2019-06-18 17:23:16,078 Reading data from /content/gdrive/My Drive/SAKI/flair
2019-06-18 17:23:16,079 Train: /content/gdrive/My Drive/SAKI/flair/train_res_bilou_nd.txt
2019-06-18 17:23:16,085 Dev: /content/gdrive/My Drive/SAKI/flair/valid_res_bilou_nd.txt
2019-06-18 17:23:16,086 Test: /content/gdrive/My Drive/SAKI/flair/test_res_bilou_nd.txt
Corpus: 10199 train + 3120 dev + 2748 test sentences
[b'<unk>', b'O', b'B-Designation', b'I-Designation', b'L-Designation', b'"B-Companies', b'"L-Companies', b'U-Degree', b'U-Designation', b'-', b'B-Degree', b'I-Degree', b'L-Degree', b'"I-Companies', b'"U-Companies', b'<START>', b'<STOP>']


In [0]:
## initialize embeddings
from flair.embeddings import TokenEmbeddings, WordEmbeddings, StackedEmbeddings,FlairEmbeddings
from typing import List

embedding_types: List[TokenEmbeddings] = [
    WordEmbeddings('glove'),
    FlairEmbeddings('news-forward'),
    FlairEmbeddings('news-backward'),
]

embeddings: StackedEmbeddings = StackedEmbeddings(embeddings=embedding_types)

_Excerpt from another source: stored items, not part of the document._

-- ==== Sys2Proof/Machine/Steps.lean ====
section
/-! DEFINITION. The sequencer control instructions (R192, R194), the steps of a matrix sequencer (R183-R185) and the commit after the
issuer's exit (R196). -/

namespace Sys2Proof.Machine

/-! ## Sequencer control -/

def execMcommit (f : Fields) (s : State) : Host.Outcome State Fault Refusal :=
  runOp 0xD0 f (fun s =>
    let q := s.wg.seq
    if q.holds q.nextNo then block .waiting .sequencer s
    else finishQ f (BitVec.ofNat 64 q.nextNo) (s.putSeq s.wg q.commit)) s

def execMwait (f : Fields) (s : State) : Host.Outcome State Fault Refusal :=
  runOp 0xD1 f (fun s =>
    match s.wg.seq.answer ((src 0xD1 f 0 s).toNat % 4) with
    | none => block .waiting .sequencer s
    | some r => finishP f r s) s

def execMstat (f : Fields) (s : State) : Host.Outcome State Fault Refusal :=
  runOp 0xD2 f (fun s =>
    let w := s.wg
    match fbits f.func 1 0 with
    | 0 => finishQ f w.seq.statusWord s
    | 1 => finishQ f w.seq.spc s
    | 2 => finishQ f (w.seq.mflags.zeroExtend 64) s
    | _ => finishQ f (w.seq.mflags.zeroExtend 64) (s.putWg { w with seq := { w.seq with mflags := 0 } })) s

def execMclear (f : Fields) (s : State) : Host.Outcome State Fault Refusal :=
  runOp 0xD3 f (fun s => finishU f (if s.wg.seq.stopped then s.clearSeq s.wg.wid else s)) s

/-- The stopped batch returns to RUN. -/
def Sequencer.resume (q : Sequencer) : Sequencer :=
  { q with cause := 0, sbatch := 0, sstep := 0, sidx := 0, spos := 0, spc := 0, held := false,
           batches := match q.queue with
             | i :: _ => (match i.batch with | some n => vset q.batches n 1 | none => q.batches)
             | [] => q.batches }

/-- The stopped parts of an instruction run again. -/
def State.resumeParts (s : State) (w : Workgroup) (serial : Nat) : State :=
  { s with wgs := s.wgs.map (fun x =>
      if x.launch = w.launch ∧ x.gang = w.gang then
        { x with seq := { x.seq with parts := x.seq.parts.map (fun p => if p.instr.serial = serial then { p with stop := 0 } else p) } }
      else x) }

def execMresume (f : Fields) (s : State) : Host.Outcome State Fault Refusal :=
  runOp 0xD4 f (fun s =>
    let w := s.wg
    match w.seq.stopped, w.seq.queue with
    | true, i :: _ =>
      let s1 := s.resumeParts w i.serial
      let w1 := s1.wg
      finishU f (s1.putSeq w1 w1.seq.resume)
    | _, _ => raise 0x12 0 s) s

/-- `MPARK` (R194): parts of other workgroups' instructions stay with the running sequencer (R185). -/
def execMpark (f : Fields) (s : State) : Host.Outcome State Fault Refusal :=
  runOp 0xD5 f (fun s =>
    let w := s.wg
    if !s.th.hnd then raise 0x0E 0 s
    else if w.park.isSome then raise 0x12 0 s
    else if s.seqFlight w.wid then block .waiting .sequencer s
    else
      match s.takeArea w with
      | none => block .waiting .savePool s
      | some s1 =>
        let tiles := memCut s.tmem (tileSlice w) (65536 * w.tiles)
        finishU f ((s1.writePark w tiles).putWg
          { w with park := some { w.seq with parts := [] }, parkTiles := tiles, seq := { Sequencer.idle with parts := w.seq.parts } })) s

/-- `MUNPARK` (R194). -/
def execMunpark (f : Fields) (s : State) : Host.Outcome State Fault Refusal :=
  runOp 0xD6 f (fun s =>
    let w := s.wg
    match s.th.hnd, w.park with
    | true, some p =>
      if w.seq.batches.any (· == 1) then block .waiting .sequencer s
      else
        let s1 := s.dropQueue w w.seq
        let w1 := s1.wg
        let s2 := s1.putWg { w1 with seq := { p with parts := w1.seq.parts }, park := none, parkTiles := [] }
        finishU f { s2 with tmem := memPaste s2.tmem (tileSlice w) (65536 * w.tiles) w.parkTiles }
    | _, _ => raise 0x0E 0 s) s

/-! ## One step (R183, R184) -/

/-- What a step leaves: the state, whether the instruction has begun, its probe, and why the step did not go through. -/
structure Ran where
  s     : State
  begun : Bool
  probe : Probe
  stop  : Option Stop
  deriving DecidableEq, Repr

def SeqInstr.steps (i : SeqInstr) : Nat := if 0xC8 ≤ i.op.toNat ∧ i.op.toNat ≤ 0xCE then mulSteps i.ext else 1

/-- A step of a one-step instruction. -/
def ranOf (s : State) (begun : Bool) (pr : Probe) (r : Except Stop State) : Ran :=
  match r with
  | .ok s1 => ⟨s1, true, pr, none⟩
  | .error x => ⟨s, begun, pr, some x⟩

/-- One step of part `p` of an instruction on workgroup `w`; an instruction that has not begun begins first (R184). -/
def runStep (i : SeqInstr) (home w : Workgroup) (p step : Nat) (begun : Bool) (pr : Probe) (s : State) : Ran :=
  let op := i.op.toNat
  if op ≤ 0xC4 then ranOf s false pr ((runTileStep w i s).mapError Stop.code)
  else if op = 0xC7 then
    ranOf s false pr (.ok (s.putWg { w with seq := { w.seq with unfold := some (BitVec.ofNat 5 (typeOf i.func), i.a, i.b, i.ext) } }))
  else if op = 0xCA then
    match stepMmas i.mul i home w p step pr s with
    | .ok (s1, pr1) => ⟨s1, true, pr1, none⟩
    | .error x => ⟨s, begun, pr, some x⟩
  else if op ≤ 0xCE then
    let go (s : State) : Ran :=
      ranOf s true pr ((stepMul i.mul i home (s.wgBy w.wid) p step (List.range (mulM i.imm11)) s).mapError Stop.code)
    if begun then go s
    else
      match beginMul i.mul w p s with
      | .ok s1 => go s1
      | .error c => ⟨s, false, pr, some (.code c)⟩
  else ranOf s false pr (runCacheStep w i pr s)

/-- A step of a part of WGPOS 0's instruction on a workgroup whose issuer has parked: it acts on the registers that `MPARK` saved
(R185, R194; log entry 141). -/
def underPark (wid : Nat) (run : State → Ran) (s : State) : Ran :=
  let w := s.wgBy wid
  match w.park with
  | none => run s
  | some q =>
    let n := 65536 * w.tiles
    let r := run { s.putWg { w with seq := { q with parts := w.seq.parts } } with tmem := memPaste s.tmem (tileSlice w) n w.parkTiles }
    let w1 := r.s.wgBy wid
    let back := { w1 with park := some { w1.seq with parts := [] }, parkTiles := memCut r.s.tmem (tileSlice w) n,
                          seq := { w.seq with parts := w1.seq.parts } }
    { r with s := { r.s.putWg back with tmem := memPaste r.s.tmem (tileSlice w) n (memCut s.tmem (tileSlice w) n) } }

/-- What a step that could not be made leaves: a page that is not present holds the sequencer (R272), a throttled row too, a peer is asked;
or a fault code, 0 where the step waits. -/
def waitFor (w : Workgroup) (serial : Nat) (write : Bool) (x : Stop) (s : State) : State × Nat :=
  match x.noted (.sequencer w.wid serial) w.asid s with
  | (.code c, s1) => (s1, c)
  | (.absent home key pos h, s1) => (s1.postRecord home key h pos (if write then 1 else 0) 2, 0)
  | (.peer home h n, s1) =>
    (if s1.seqFlight w.wid then s1
     else s1.send w.anchor home 0 (.read { Request.blank with who := .sequencer w.wid serial, asid := w.asid, handle := h, size := n }), 0)
  | (_, s1) => (s1, 0)

/-- The page that holds a sequencer until the host completes its fault (R272, R301). -/
def Stop.page? (x : Stop) : Option (Nat × PageKey) := match x with | .absent home key _ _ => some (home, key) | _ => none

/-- The entry writes of an `MMAS` go on, phase by phase (R271); one that fails leaves the entry's later ones out, without a fault. With them goes the page
that one waits for. -/
def runWrites (w : Workgroup) (serial : Nat) (pr : Probe) (s : State) : Probe × Option (Nat × PageKey) × State :=
  match pr.writes with
  | [] => (pr, none, s)
  | [] :: rest => ({ pr with writes := rest }, none, s)
  | (ph :: phs) :: rest =>
    let (left, s1, stop) := writePhase w serial ph s
    match stop with
    | none => ({ pr with writes := phs :: rest }, none, s1)
    | some x =>
      let (s2, code) := waitFor w serial true x s1
      (if code = 0 then { pr with writes := (left :: phs) :: rest } else pr.dropEntry, x.page?, s2)

/-! ## Parts (R185) -/

/-- WGPOS 0 of a workgroup's gang, with the sequencer, running or parked, that holds an instruction. -/
def State.homeFor (s : State) (w : Workgroup) (serial : Nat) : Workgroup :=
  let h := s.homeWg w
  if h.seq.queue.any (fun i => i.serial == serial) then h
  else
    match h.park with
    | some q => { h with seq := q }
    | none => h

/-- WGPOS 0's sequencer that holds an instruction, parked or not, changed. -/
def State.onHome (s : State) (home : Workgroup) (serial : Nat) (g : Sequencer → Sequencer) : State :=
  let h := s.wgBy home.wid
  if h.seq.queue.any (fun i => i.serial == serial) then s.putSeq h (g h.seq)
  else
    match h.park with
    | some q => if q.queue.any (fun i => i.serial == serial) then s.putWg { h with park := some (g q) } else s
    | none => s

/-- One more part of an instruction is done. -/
def Sequencer.partDone (serial : Nat) (q : Sequencer) : Sequencer :=
  { q with queue := q.queue.map (fun i => if i.serial = serial then { i with partsDone := i.partsDone + 1 } else i) }

/-- The other parts of an instruction have entered the sequencers of their workgroups: some are there, or are done. -/
def State.partsIn (s : State) (w : Workgroup) (i : SeqInstr) : Bool :=
  i.partsDone != 0 || s.wgs.any (fun x => x.launch == w.launch && x.gang == w.gang && x.seq.parts.any (fun p => p.instr.serial == i.serial))

/-- As an instruction comes to its first step, its other parts enter the sequencers of their workgroups. -/
def State.startParts (s : State) (w : Workgroup) (i : SeqInstr) : State :=
  { s with wgs := s.wgs.map (fun x =>
      if x.launch = w.launch ∧ x.gang = w.gang ∧ 1 ≤ x.wgpos ∧ x.wgpos < i.parts then
        { x with seq := { x.seq with parts := x.seq.parts ++ [⟨i, 0, false, 0, Probe.none, none⟩] } }
      else x) }

/-- A part of a workgroup's sequencer replaced, or taken out. -/
def State.putPart (s : State) (wid serial : Nat) (p : Option SeqPart) : State :=
  let w := s.wgBy wid
  s.putSeq w { w.seq with parts := w.seq.parts.filterMap (fun x => if x.instr.serial = serial then p else some x) }

/-- A part stops (R185, R272): WGPOS 0 reports it, unless its instruction is stopped already. -/
def stopPart (w : Workgroup) (x : SeqPart) (code : Nat) (s : State) : State :=
  let serial := x.instr.serial
  let home := s.homeWg w
  let s1 := s.putPart w.wid serial (some { x with stop := code, probe := { x.probe with got := [] } })
  if (s1.wgBy home.wid).seq.queue.any (fun i => i.serial == serial) then
    (if (s1.wgBy home.wid).seq.stopped then s1 else s1.stopSeq home.wid code x.step w.wgpos)
  else s1.onHome home serial (fun q => if q.stopped then q else q.stop code x.step w.wgpos)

## initialize sequence tagger
from flair.models import SequenceTagger

tagger: SequenceTagger = SequenceTagger(hidden_size=256,
                                        embeddings=embeddings,
                                        tag_dictionary=tag_dictionary,
                                        tag_type='ner',
                                        use_crf=True)

In [0]:
## prepare hyperparameter optimization

from hyperopt import hp
from flair.hyperparameter.param_selection import SearchSpace, Parameter

search_space = SearchSpace()
search_space.add(
        Parameter.EMBEDDINGS,
        hp.choice,
        options=[
            StackedEmbeddings([WordEmbeddings("glove")]),
            StackedEmbeddings(
                [
                    WordEmbeddings("glove"),
                    FlairEmbeddings("news-forward"),
                    FlairEmbeddings("news-backward"),
                ]
            ),
        ],
    )
search_space.add(Parameter.HIDDEN_SIZE, hp.choice, options=[32, 64, 128])
search_space.add(Parameter.RNN_LAYERS, hp.choice, options=[1, 2])
search_space.add(Parameter.DROPOUT, hp.uniform, low=0.0, high=0.5)
search_space.add(Parameter.LEARNING_RATE, hp.choice, options=[0.05, 0.1, 0.15, 0.2])
search_space.add(Parameter.MINI_BATCH_SIZE, hp.choice, options=[8, 16, 32])

  'See the migration notes for details: %s' % _MIGRATION_NOTES_URL


In [0]:
## optimize hyperparameters

from flair.hyperparameter.param_selection import SequenceTaggerParamSelector , OptimizationValue

## create the parameter selector
optimizer = SequenceTaggerParamSelector(
        corpus, 'ner', 'resources/results', max_epochs=3
    )

## start the optimization
optimizer.optimize(search_space, max_evals=100)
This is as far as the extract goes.